The realm of AI in education is vast and constantly evolving. Current areas of interest include adaptive personalized learning (Sayed et al. 2023), fostering critical thinking and problem-solving abilities (Ashley et al. 2023), imparting metacognitive skills (Grubaugh et al. 2023), promoting self-reflection (Afzaal et al. 2023), facilitating idea generation (Selker et al. 2023), curriculum development (Tavakoli et al. 2022), experimenting with diverse problem solutions, and utilizing conversational agents like ChatGPT as tailored coaching and mentoring tools (Su & Yang 2023), among other avenues. Indeed, AI heralds a major shift in the educational paradigm.

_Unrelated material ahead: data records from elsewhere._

-- ==== Sys2Proof/Laws/Stores.lean ====
section
/-! SUPPORT. The byte stores keep their canonical form: one lemma for every operation and every meaning, each from the lemmas of
what it calls. `F_stores` says that `F` of a state whose stores are in that form is such a state, or answers one. -/

namespace Sys2Proof.Machine

set_option Elab.async false

/-! ### The form, and the updates that leave the stores alone -/

/-- The three byte stores of a state are in their canonical form. -/
structure Stores (cells active shadow : List Host.Cell) : Prop where
  cells  : cellsWf (fun _ => 0) cells = true
  active : cellsWf cfgReset active = true
  shadow : cellsWf cfgReset shadow = true

theorem storesWf_iff (s : State) : s.storesWf = true ↔ Stores s.mem.cells s.cfg.active s.cfg.shadow := by
  simp only [State.storesWf, Mems.wf, Bool.and_eq_true]
  exact ⟨fun h => ⟨h.1.1, h.1.2, h.2⟩, fun h => ⟨⟨h.cells, h.active⟩, h.shadow⟩⟩

/-- The stores of a state are in their canonical form. -/
structure State.Keeps (s : State) : Prop where
  wf : s.storesWf = true

theorem State.Keeps.stores {s : State} (h : s.Keeps) : Stores s.mem.cells s.cfg.active s.cfg.shadow := (storesWf_iff s).1 h.wf
theorem keeps_of {s : State} (h : Stores s.mem.cells s.cfg.active s.cfg.shadow) : s.Keeps := ⟨(storesWf_iff s).2 h⟩

/-- A next state, if an outcome is one, keeps the stores. -/
inductive KeepsOut : Out → Prop
  | next {t : State} (h : t.Keeps) : KeepsOut (.next t)
  | fault (f : Fault) : KeepsOut (.fault f)
  | refused (r : Refusal) : KeepsOut (.refused r)

theorem keeps_next {t : State} (h : t.Keeps) : KeepsOut (.next t) := .next h
theorem keeps_fault {f : Fault} : KeepsOut (.fault f) := .fault f
theorem keeps_refused {r : Refusal} : KeepsOut (.refused r) := .refused r

theorem keeps_ite {c : Prop} [Decidable c] {a b : State} (h : c → a.Keeps) (k : ¬ c → b.Keeps) : (if c then a else b).Keeps := by
  split
  · exact h ‹_›
  · exact k ‹_›
theorem keepsFst_ite {α : Type} {c : Prop} [Decidable c] {a b : State × α} (h : c → a.1.Keeps) (k : ¬ c → b.1.Keeps) :
    (if c then a else b).1.Keeps := by
  split
  · exact h ‹_›
  · exact k ‹_›
theorem keepsOut_ite {c : Prop} [Decidable c] {a b : Out} (h : c → KeepsOut a) (k : ¬ c → KeepsOut b) : KeepsOut (if c then a else b) := by
  split
  · exact h ‹_›
  · exact k ‹_›
theorem keeps_let {x : State} {P : Prop} (h : x.Keeps) (k : x.Keeps → P) : P := k h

As a testament to this transition, at Haaga-Helia, we are conducting research on teaching metacognitive skills using generative AI (Khan & Alamäki 2023). Our focus is on leveraging generative AI tools that enable students to introspect and analyze their cognitive processes. The essence is to investigate how AI can be used to equip students with the skills of self-directed, lifelong learning.
Addressing inclusivity and diversity
Every student is a unique individual with distinct needs, strengths, learning preferences, and challenges. For example, for students who grasp concepts better through visual representation, generative AI tools such as Synthesis, DiaChat, DiagramGPT, ChartAI, Craiyon, Dall-E, and mid-journey can create visual content. Meanwhile, for those who benefit from audiovisual materials, textual information can be seamlessly converted into dynamic lectures and presentations with AI avatars using tools like Elai, GliaCloud, and Pictory. Advancements in AI also ensure inclusive access to content for hearing-impaired students through automatic captioning or real-time translation into sign language (e.g., signer.AI and live transcribe).
Additionally, for those facing learning challenges, complex concepts can be simplified (e.g., Eli5). By introducing these intricate topics into AI platforms, educators can obtain clearer, more accessible explanations. This content can then be molded into engaging audiovisual presentations using platforms like Elai.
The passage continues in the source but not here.